Geleneksel ya da casual giyime benzeyen ancak küçük ama çok önemli dokunuşlarla tamamlanan bir elbise stiline özgür ya da rahat denilebilir.
- Bu tarzı tercih eden erkekler, geleneksel takım elbiseler giyerler ama her zaman modaya uygun, şık bir kravat ya da bir tür şık ve dikkat çekici yaratan sıra dışı bir gömlek giyerler.
- Kadınlar günlük gardıroplarına parlak eşarplar, şallar, broşlar, kolyeler ekler ve bu da onları kalabalığın arasından sıyrılır. Bu tür insanlar genellikle hedeflerinde başarıya ulaşırlar, oldukça sağlam ve güçlü bir karaktere sahiptirler ve yanlarında bulunan meslektaşları olumlu etkilerini kendileri üzerinde hissederler.
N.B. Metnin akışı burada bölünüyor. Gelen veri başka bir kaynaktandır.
-- ==== Sys2Proof/Machine/Core.lean ====
section
/-! DEFINITION. The machine as the host takes it. -/

def Sys2Proof.core : Host.Core :=
  { State := Sys2Proof.Machine.State, Fault := Sys2Proof.Machine.Fault, Refusal := Sys2Proof.Machine.Refusal,
    step := Sys2Proof.Machine.step, reset := Sys2Proof.Machine.State.reset }
end

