-- ==== Sys2Proof/Laws/State.lean ====
section
/-! SUPPORT. One lemma per field per named update of the state, each true by unfolding the update once, so that no later
proof unfolds it again. -/

namespace Sys2Proof.Machine

variable (s : State)

/-! ## `State.writeV` -/

@[simp] theorem State.writeV_v (x : Nibble) (b : Byte) : (s.writeV x b).v = s.v.set x.toNat b x.isLt := rfl
@[simp] theorem State.writeV_i (x : Nibble) (b : Byte) : (s.writeV x b).i = s.i := rfl
@[simp] theorem State.writeV_pc (x : Nibble) (b : Byte) : (s.writeV x b).pc = s.pc := rfl
@[simp] theorem State.writeV_stack (x : Nibble) (b : Byte) : (s.writeV x b).stack = s.stack := rfl
@[simp] theorem State.writeV_sp (x : Nibble) (b : Byte) : (s.writeV x b).sp = s.sp := rfl
@[simp] theorem State.writeV_mem (x : Nibble) (b : Byte) : (s.writeV x b).mem = s.mem := rfl
@[simp] theorem State.writeV_fb (x : Nibble) (b : Byte) : (s.writeV x b).fb = s.fb := rfl
@[simp] theorem State.writeV_dt (x : Nibble) (b : Byte) : (s.writeV x b).dt = s.dt := rfl
@[simp] theorem State.writeV_st (x : Nibble) (b : Byte) : (s.writeV x b).st = s.st := rfl
@[simp] theorem State.writeV_running (x : Nibble) (b : Byte) : (s.writeV x b).running = s.running := rfl
@[simp] theorem State.writeV_haltReason (x : Nibble) (b : Byte) : (s.writeV x b).haltReason = s.haltReason := rfl
@[simp] theorem State.writeV_fbChanged (x : Nibble) (b : Byte) : (s.writeV x b).fbChanged = s.fbChanged := rfl
@[simp] theorem State.writeV_report (x : Nibble) (b : Byte) : (s.writeV x b).report = s.report := rfl
@[simp] theorem State.writeV_keys (x : Nibble) (b : Byte) : (s.writeV x b).keys = s.keys := rfl
@[simp] theorem State.writeV_pending (x : Nibble) (b : Byte) : (s.writeV x b).pending = s.pending := rfl
@[simp] theorem State.writeV_draws (x : Nibble) (b : Byte) : (s.writeV x b).draws = s.draws := rfl

/-! ## `State.writeFlag` -/

@[simp] theorem State.writeFlag_v (f : Bool) : (s.writeFlag f).v = s.v.set 15 (flagByte f) := rfl
@[simp] theorem State.writeFlag_i (f : Bool) : (s.writeFlag f).i = s.i := rfl
@[simp] theorem State.writeFlag_pc (f : Bool) : (s.writeFlag f).pc = s.pc := rfl
@[simp] theorem State.writeFlag_stack (f : Bool) : (s.writeFlag f).stack = s.stack := rfl
@[simp] theorem State.writeFlag_sp (f : Bool) : (s.writeFlag f).sp = s.sp := rfl
@[simp] theorem State.writeFlag_mem (f : Bool) : (s.writeFlag f).mem = s.mem := rfl
@[simp] theorem State.writeFlag_fb (f : Bool) : (s.writeFlag f).fb = s.fb := rfl
@[simp] theorem State.writeFlag_dt (f : Bool) : (s.writeFlag f).dt = s.dt := rfl
@[simp] theorem State.writeFlag_st (f : Bool) : (s.writeFlag f).st = s.st := rfl
@[simp] theorem State.writeFlag_running (f : Bool) : (s.writeFlag f).running = s.running := rfl
@[simp] theorem State.writeFlag_haltReason (f : Bool) : (s.writeFlag f).haltReason = s.haltReason := rfl
@[simp] theorem State.writeFlag_fbChanged (f : Bool) : (s.writeFlag f).fbChanged = s.fbChanged := rfl
@[simp] theorem State.writeFlag_report (f : Bool) : (s.writeFlag f).report = s.report := rfl
@[simp] theorem State.writeFlag_keys (f : Bool) : (s.writeFlag f).keys = s.keys := rfl
@[simp] theorem State.writeFlag_pending (f : Bool) : (s.writeFlag f).pending = s.pending := rfl
@[simp] theorem State.writeFlag_draws (f : Bool) : (s.writeFlag f).draws = s.draws := rfl

/-! ## `State.advance` -/

@[simp] theorem State.advance_v : s.advance.v = s.v := rfl
@[simp] theorem State.advance_i : s.advance.i = s.i := rfl
@[simp] theorem State.advance_pc : s.advance.pc = s.pc + 2#16 := rfl
@[simp] theorem State.advance_stack : s.advance.stack = s.stack := rfl
@[simp] theorem State.advance_sp : s.advance.sp = s.sp := rfl
@[simp] theorem State.advance_mem : s.advance.mem = s.mem := rfl
@[simp] theorem State.advance_fb : s.advance.fb = s.fb := rfl
@[simp] theorem State.advance_dt : s.advance.dt = s.dt := rfl
@[simp] theorem State.advance_st : s.advance.st = s.st := rfl
@[simp] theorem State.advance_running : s.advance.running = s.running := rfl
@[simp] theorem State.advance_haltReason : s.advance.haltReason = s.haltReason := rfl
@[simp] theorem State.advance_fbChanged : s.advance.fbChanged = s.fbChanged := rfl
@[simp] theorem State.advance_report : s.advance.report = s.report := rfl
@[simp] theorem State.advance_keys : s.advance.keys = s.keys := rfl
@[simp] theorem State.advance_pending : s.advance.pending = s.pending := rfl
@[simp] theorem State.advance_draws : s.advance.draws = s.draws := rfl
@[simp] theorem State.advance_readV (k : Nibble) : s.advance.readV k = s.readV k := rfl

/-! ## `State.jumpTo` -/

@[simp] theorem State.jumpTo_v (a : Word) : (s.jumpTo a).v = s.v := rfl
@[simp] theorem State.jumpTo_i (a : Word) : (s.jumpTo a).i = s.i := rfl
@[simp] theorem State.jumpTo_pc (a : Word) : (s.jumpTo a).pc = a := rfl
@[simp] theorem State.jumpTo_stack (a : Word) : (s.jumpTo a).stack = s.stack := rfl
@[simp] theorem State.jumpTo_sp (a : Word) : (s.jumpTo a).sp = s.sp := rfl
@[simp] theorem State.jumpTo_mem (a : Word) : (s.jumpTo a).mem = s.mem := rfl
@[simp] theorem State.jumpTo_fb (a : Word) : (s.jumpTo a).fb = s.fb := rfl
@[simp] theorem State.jumpTo_dt (a : Word) : (s.jumpTo a).dt = s.dt := rfl
@[simp] theorem State.jumpTo_st (a : Word) : (s.jumpTo a).st = s.st := rfl
@[simp] theorem State.jumpTo_running (a : Word) : (s.jumpTo a).running = s.running := rfl
@[simp] theorem State.jumpTo_haltReason (a : Word) : (s.jumpTo a).haltReason = s.haltReason := rfl
@[simp] theorem State.jumpTo_fbChanged (a : Word) : (s.jumpTo a).fbChanged = s.fbChanged := rfl
@[simp] theorem State.jumpTo_report (a : Word) : (s.jumpTo a).report = s.report := rfl
@[simp] theorem State.jumpTo_keys (a : Word) : (s.jumpTo a).keys = s.keys := rfl
@[simp] theorem State.jumpTo_pending (a : Word) : (s.jumpTo a).pending = s.pending := rfl
@[simp] theorem State.jumpTo_draws (a : Word) : (s.jumpTo a).draws = s.draws := rfl
@[simp] theorem State.jumpTo_readV (a : Word) (k : Nibble) : (s.jumpTo a).readV k = s.readV k := rfl
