/-- Settles O1: the word of each operation decodes as its lemma of the form `decodeWord_…_word` says; the word of an unknown
operation is in R72's list, and so unknown to the decoder. -/
theorem decodeOfEncode : Obligations.DecodeOfEncode := by
  intro i hwf
  cases i with
  | clearScreen | returnFromSubroutine => rfl
  | unknown w => exact (unknownExactlyTheListedWords w).mpr hwf
  | _ => simp [encode]

/-! ## A word is the format of its own fields -/

theorem fieldOp_eq_ofNat {w : Word} {k : Nat} (h : w.toNat / 4096 = k) : fieldOp w = BitVec.ofNat 4 k := by
  apply BitVec.eq_of_toNat_eq
  rw [fieldOp_toNat, BitVec.toNat_ofNat]
  omega

theorem formatADDR_of_op {w : Word} {op : Nibble} (hop : fieldOp w = op) : formatADDR op (fieldAddr w) = w :=
  hop ▸ formatADDR_fields w

theorem formatXKK_of_op {w : Word} {op : Nibble} (hop : fieldOp w = op) :
    formatXKK op (fieldX w) (fieldKK w) = w :=
  hop ▸ formatXKK_fields w

theorem formatXKK_of_op_of_sub8 {w : Word} {op : Nibble} {sub8 : Byte} (hop : fieldOp w = op)
    (hsub : fieldKK w = sub8) : formatXKK op (fieldX w) sub8 = w :=
  hsub ▸ formatXKK_of_op hop

theorem formatXYN_of_op {w : Word} {op : Nibble} (hop : fieldOp w = op) :
    formatXYN op (fieldX w) (fieldY w) (fieldN w) = w :=
  hop ▸ formatXYN_fields w

theorem formatXYN_of_op_of_sub4 {w : Word} {op sub4 : Nibble} (hop : fieldOp w = op) (hsub : fieldN w = sub4) :
    formatXYN op (fieldX w) (fieldY w) sub4 = w :=
  hsub ▸ formatXYN_of_op hop

/-! ## The families of the decoder's second level (R65 to R71) -/

theorem encode_decodeFamily0 {w : Word} (hop : fieldOp w = 0x0#4) : encode (decodeFamily0 w) = w := by
  have hw := formatADDR_of_op hop
  unfold decodeFamily0
  split
  case h_3 => rfl
  all_goals rename_i hsel; rw [← hw, hsel]; rfl

theorem encode_decodeFamily5 {w : Word} (hop : fieldOp w = 0x5#4) : encode (decodeFamily5 w) = w := by
  unfold decodeFamily5
  split
  case h_2 => rfl
  all_goals exact formatXYN_of_op_of_sub4 hop ‹_›

theorem encode_decodeFamily8 {w : Word} (hop : fieldOp w = 0x8#4) : encode (decodeFamily8 w) = w := by
  unfold decodeFamily8
  split
  case h_10 => rfl
  all_goals exact formatXYN_of_op_of_sub4 hop ‹_›

theorem encode_decodeFamily9 {w : Word} (hop : fieldOp w = 0x9#4) : encode (decodeFamily9 w) = w := by
  unfold decodeFamily9
  split
  case h_2 => rfl
  all_goals exact formatXYN_of_op_of_sub4 hop ‹_›

theorem encode_decodeFamilyE {w : Word} (hop : fieldOp w = 0xE#4) : encode (decodeFamilyE w) = w := by
  unfold decodeFamilyE
  split
  case h_3 => rfl
  all_goals exact formatXKK_of_op_of_sub8 hop ‹_›

theorem encode_decodeFamilyF {w : Word} (hop : fieldOp w = 0xF#4) : encode (decodeFamilyF w) = w := by
  unfold decodeFamilyF
  split
  case h_10 => rfl
  all_goals exact formatXKK_of_op_of_sub8 hop ‹_›

/-! ## The first level (R64) -/

/-- No bit of a word is lost: the fixed fields are those its selectors were compared with, the others are carried. -/
theorem encode_decodeWord (w : Word) : encode (decodeWord w) = w := by
  have hop {k : Nat} := @fieldOp_eq_ofNat w k
  rcases decodeWord_cases w with ⟨hf, hd⟩ | ⟨hf, hd⟩ | ⟨hf, hd⟩ | ⟨hf, hd⟩ | ⟨hf, hd⟩ | ⟨hf, hd⟩ | ⟨hf, hd⟩ | ⟨hf, hd⟩ |
    ⟨hf, hd⟩ | ⟨hf, hd⟩ | ⟨hf, hd⟩ | ⟨hf, hd⟩ | ⟨hf, hd⟩ | ⟨hf, hd⟩ | ⟨hf, hd⟩ | ⟨hf, hd⟩ <;> rw [hd]
  · exact encode_decodeFamily0 (hop hf)
  · exact formatADDR_of_op (hop hf)
  · exact formatADDR_of_op (hop hf)
  · exact formatXKK_of_op (hop hf)
  · exact formatXKK_of_op (hop hf)
  · exact encode_decodeFamily5 (hop hf)
  · exact formatXKK_of_op (hop hf)
  · exact formatXKK_of_op (hop hf)
  · exact encode_decodeFamily8 (hop hf)
  · exact encode_decodeFamily9 (hop hf)
  · exact formatADDR_of_op (hop hf)
  · exact formatADDR_of_op (hop hf)
  · exact formatXKK_of_op (hop hf)
  · exact formatXYN_of_op (hop hf)
  · exact encode_decodeFamilyE (hop hf)
  · exact encode_decodeFamilyF (hop hf)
Sadece evde değil, halka açık yerlerde de giymeyi tercih ettiği spor kıyafetleri giyen bir kişi görürseniz, büyük olasılıkla, böyle bir kişinin sporla ilgisi olmayabilir, ancak yalnızca bir sporcu olarak algılanmak ister veya sağlığına ve vücuduna çok dikkat eden bir kişi. Çoğu zaman, bu tür insanlar hiç spor yapmazlar, kanepede uzanarak zaman geçirirler ve televizyonda başkalarının spor başarılarına kıskançlıkla bakarlar.
Giysiler bir kişi hakkında çok şey söyleyebilir. İşte sadece birkaç ek örnek.
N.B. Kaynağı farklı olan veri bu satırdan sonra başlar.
-- ==== Sys2Proof/Machine/State.lean ====
section
/-!
DEFINITION. The state of the engine and of what stands at its bus (10_state.md, 20_memory.md), its reset value (10_state.md
R41, 70_reset_and_hazards.md R151), and the reasons a step can stop.
-/

namespace Sys2Proof.Machine

/-- The phases of the sequencer (10_state.md R31); the values 9 to 15 never occur. -/
inductive Phase where
  | idle
  | keygen
  | pad
  | load
  | round
  | store
  | unpad
  | compare
  | finish
deriving DecidableEq, Repr, Inhabited

/-- The sequencer's control state `seq = (PHASE, BLOCK, ROUND)` (10_state.md R31). -/
structure Seq where
  phase : Phase
  block : BitVec 16
  round : BitVec 4
deriving DecidableEq, Repr, Inhabited

/-- The error codes (60_exceptions.md R131); the values 7 to 15 are never produced. -/
inductive ErrCode where
  /-- 0x0: no error -/
  | none
  /-- 0x1: a key word was never written -/
  | invalidKeyLength
  /-- 0x2: LEN = 0 or LEN mod 8 != 0 -/
  | invalidCiphertextLength
  /-- 0x3: named by the source, never raised (60_exceptions.md R150) -/
  | emptyInput
  /-- 0x4: the CMD word is illegal -/
  | badCommand
  /-- 0x5: LEN or VLEN exceeds the buffer -/
  | lengthOverflow
  /-- 0x6: unpad found no byte to drop as the marker -/
  | padUnderflow
deriving DecidableEq, Repr, Inhabited

/-- MODE (10_state.md R39): single block without chaining, CBC encryption, CBC decryption. -/
inductive Mode where
  | ecb1
  | cbce
  | cbcd
deriving DecidableEq, Repr, Inhabited

/-- The contents of one buffer (20_memory.md R48): the bytes that differ from what the buffer held after its reset number
`epoch`, at strictly rising addresses. What an unlisted address reads as is `Memory.unlisted`. -/
structure Memory where
  buf : Buf
  epoch : Nat
  cells : List Host.Cell
deriving DecidableEq, Repr

/-- What an address reads as that nothing has written since the last reset: an arbitrary byte, a free value
(20_memory.md R51). Log 6. -/
def Memory.unlisted (m : Memory) (a : Nat) : Byte := Config.powerUp m.buf m.epoch a

/-- The state. One field for each piece of state of 10_state.md and 20_memory.md; the last four are the model's own. -/
structure State where
  /-- CTRL.IE (10_state.md R16) -/
  ie : Bool
  /-- STATUS.BUSY (R19) -/
  busy : Bool
  /-- STATUS.DONE (R20) -/
  done : Bool
  /-- STATUS.VERIFY_OK (R22) -/
  verifyOk : Bool
  /-- STATUS.KEYS_VALID, the flag KSV (R23) -/
  ksv : Bool
  /-- STATUS.WDROP (R24) -/
  wdrop : Bool
  /-- STATUS.KEY0_SET (R25) -/
  key0Set : Bool
  /-- STATUS.KEY1_SET (R25) -/
  key1Set : Bool
  /-- ERRCODE (R26) -/
  errcode : ErrCode
  /-- LEN (R27) -/
  len : Word
  /-- OUTLEN (R28) -/
  outlen : Word
  /-- VLEN (R29) -/
  vlen : Word
  /-- KEYREG (R34) -/
  keyreg : BitVec 64
  /-- the sequencer (R31) -/
  seq : Seq
  /-- C, the first key-schedule half (R35) -/
  c : BitVec 28
  /-- D, the second key-schedule half (R35) -/
  d : BitVec 28
  /-- KS[0..15], the round subkey table (R36) -/
  ks : Vector Subkey 16
  /-- L, the first Feistel half (R37) -/
  l : Word
  /-- R, the second Feistel half (R37) -/
  r : Word
  /-- IV, the chaining value (R38) -/
  iv : Block
  /-- CSAVE, the current ciphertext block (R38) -/
  csave : Block
  /-- OP, the opcode of the current command (R39) -/
  op : BitVec 4
  /-- NLEN, the value of LEN at acceptance (R39) -/
  nlen : Word
  /-- NVLEN, the value of VLEN at acceptance (R39) -/
  nvlen : Word
  /-- DIRN, the direction (R39) -/
  dirn : Dir
  /-- MODE (R39) -/
  mode : Mode
  /-- NBLK, the number of blocks to transform (R39) -/
  nblk : BitVec 16
  /-- NPLEN, the padded length (R39) -/
  nplen : Word
  /-- RLEN, the result length (R39) -/
  rlen : Word
  /-- VOK, the comparison result (R39) -/
  vok : Bool
  /-- EPEND, the pending execution-time error (R39) -/
  epend : ErrCode
  /-- MBUF (20_memory.md R48) -/
  mbuf : Memory
  /-- VBUF (20_memory.md R48) -/
  vbuf : Memory
  /-- the model's own: how many arbitrary words reads have drawn, while BUSY (10_state.md R42) or outside the block.
  DESIGN CHOICE, safe, log 7, log 21. -/
  draws : Nat
  /-- the model's own: the host's transactions still to come, oldest first (30_encoding.md R71). DESIGN CHOICE, log 2. -/
  prog : List HostOp
  /-- the model's own: whose turn the next steps are, oldest first (20_memory.md R60). DESIGN CHOICE, log 2. -/
  sched : List Turn
  /-- the model's own: the data words that reads have returned to the host, newest first. DESIGN CHOICE, safe, log 12. -/
  replies : List Word
deriving DecidableEq, Repr

/-- Why a step stops with a fault. No state a run from reset reaches raises one (60_exceptions.md R132, R134). -/
inductive Fault where
  /-- raised by the LOAD, STORE, PAD, UNPAD and COMPARE steps when they would touch a buffer byte at or above N_BUF, which
  does not exist (20_memory.md R52, R53); safe: the machine stops. DESIGN CHOICE, log 10. -/
  | bufferRange
  /-- raised by the last KEYGEN step when OP is a command without a KEYGEN phase, so that 10_state.md R31 gives no next
  phase; safe: the machine stops. DESIGN CHOICE, log 11. -/
  | noNextPhase
deriving DecidableEq, Repr

/-- Why a step is refused. -/
inductive Refusal where
  /-- raised by `exec` for a command without a meaning; safe. No command is without one. -/
  | notModelled (mnemonic : String)
  /-- raised by a host access of 8 or 16 bits, which the spec says a model refuses (20_memory.md R55); safe. DESIGN CHOICE, log 9. -/
  | subWordAccess
  /-- raised by a host access at an offset that is no multiple of 4, which the spec says a model refuses (20_memory.md
  R55); safe. DESIGN CHOICE, log 9. -/
  | unalignedAccess
deriving DecidableEq, Repr

/-- The machine right after reset (10_state.md R41, 70_reset_and_hazards.md R151). The registers without a reset value
hold zero, ENC or ECB1 (DESIGN CHOICE, UNSAFE, log 8); the buffers hold free values (log 6); the host has nothing to do yet (log 15). -/
def State.reset : State where
  ie := false
  busy := false
  done := false
  verifyOk := false
  ksv := false
  wdrop := false
  key0Set := false
  key1Set := false
  errcode := .none
  len := 0#32
  outlen := 0#32
  vlen := 0#32
  keyreg := 0#64
  seq := { phase := .idle, block := 0#16, round := 0#4 }
  c := 0#28
  d := 0#28
  ks := Vector.replicate 16 0#48
  l := 0#32
  r := 0#32
  iv := 0#64
  csave := 0#64
  op := 0#4
  nlen := 0#32
  nvlen := 0#32
  dirn := .enc
  mode := .ecb1
  nblk := 0#16
  nplen := 0#32
  rlen := 0#32
  vok := false
  epend := .none
  mbuf := { buf := .mbuf, epoch := 0, cells := [] }
  vbuf := { buf := .vbuf, epoch := 0, cells := [] }
  draws := 0
  prog := []
  sched := []
  replies := []

end Sys2Proof.Machine
end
- Bir kadının anlaşılmaz, şekilsiz, bol kıyafetlerle dolu bir dolabı varsa, büyük olasılıkla figüründen utanıyor, çok düşük özgüvene ve bir sürü komplekse sahip.
- Bir kişi her gün aynı kıyafetleri soluk veya koyu renklerde seçerse, büyük ihtimalle depresyonun eşiğindedir.
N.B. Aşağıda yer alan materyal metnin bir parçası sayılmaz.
/-- What the invariant asks of a state in which command `i` runs. -/
theorem inv_of_runs {t : State} {i : Instr} (hm : Sound t.mbuf) (hv : Sound t.vbuf) (hbusy : t.busy = true)
    (hround : t.seq.phase ≠ .keygen → t.seq.phase ≠ .round → t.seq.round = 0#4) (hquiet : Quiet t) (hi : t.Runs i)
    (hpend : t.epend = .none ∨ t.epend = .padUnderflow) : t.Inv where
  mbufWf := hm.1
  vbufWf := hv.1
  mbufRange := hm.2
  vbufRange := hv.2
  busyPhase := by
    refine iff_of_true hbusy fun hidle => idle_notMem_phasesOf i ?_
    exact hidle ▸ hi.phase
  round := hround
  quiet := fun _ => hquiet
  command := fun _ => ⟨i, hi⟩
  errcode := by simp [hquiet.2.2.1]
  epend := hpend
  outlen := by simp [hquiet.2.2.2]

/-! ### The host keeps the invariant -/

/-- The invariant speaks of nothing that two states of the same command may differ in, but for DONE. -/
theorem inv_of_sameCommand {s t : State} (hst : s.SameCommand t) (hdone : s.done = false → t.done = false)
    (hs : s.Inv) : t.Inv := by
  have runs {i : Instr} (hi : s.Runs i) (ie done wdrop : Bool) (draws : Nat) (prog : List HostOp) (sched : List Turn)
      (replies : List Word) : State.Runs { s with
        ie := ie, done := done, wdrop := wdrop, draws := draws, prog := prog, sched := sched, replies := replies } i :=
    ⟨hi.op, hi.phase, hi.key, hi.dirn, hi.mode, hi.lengths, hi.blocks, hi.block, hi.result, hi.pending⟩
  rw [State.SameCommand] at hst
  rw [hst]
  refine ⟨hs.mbufWf, hs.vbufWf, hs.mbufRange, hs.vbufRange, hs.busyPhase, hs.round, fun hb => ?_, fun hb => ?_,
    hs.errcode, hs.epend, hs.outlen⟩
  · obtain ⟨hd, hrest⟩ := hs.quiet hb
    exact ⟨hdone hd, hrest⟩
  · obtain ⟨i, hi⟩ := hs.command hb
    exact ⟨i, runs hi _ _ _ _ _ _ _⟩

/-- A write that an idle engine performs keeps the invariant when it keeps the status, `seq` and the form of the buffers. -/
theorem inv_of_idle_write {s t : State} (hs : s.Inv) (hidle : s.busy = false) (hm : Sound t.mbuf) (hv : Sound t.vbuf)
    (hbusy : t.busy = s.busy) (hseq : t.seq = s.seq) (herr : t.errcode = s.errcode) (hpend : t.epend = s.epend)
    (hout : t.outlen = s.outlen) : t.Inv := by
  have hphase := phase_idle_of_inv hs hidle
  have hround : s.seq.round = 0#4 := hs.round (by simp [hphase]) (by simp [hphase])
  exact inv_of_idle hm hv (hbusy.trans hidle) (hseq ▸ hphase) (hseq ▸ hround) (herr ▸ hs.errcode) (hpend ▸ hs.epend)
    (hout ▸ hs.outlen)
- Bir kadın, bir erkeğin dikkatini çekmek ve uzun süreli bir ilişkiye başlamak istediğinde, şık giyinmeye çalışacak ve bu dengeyi, kendisini boş yere düşünmeye izin vermeyecek kıyafetlerde bulacaktır.
- Yaşlı bir kadın daha genç görünmeye çalışırsa, sadece yirmi yaşındaki bir kıza yakışan kıyafetler giyerse, bu durum insanlar tarafından onun istediğinden tamamen farklı algılanabilir ve bir gülümsemeye veya alay konusu olabilir. Ek olarak, gençliğe yönelik artan bir eğilim, patolojik - her zaman bilinçli olmayan - yaşlanma korkusu veya bir tür kişilik gerilemesinden kaynaklanabilir.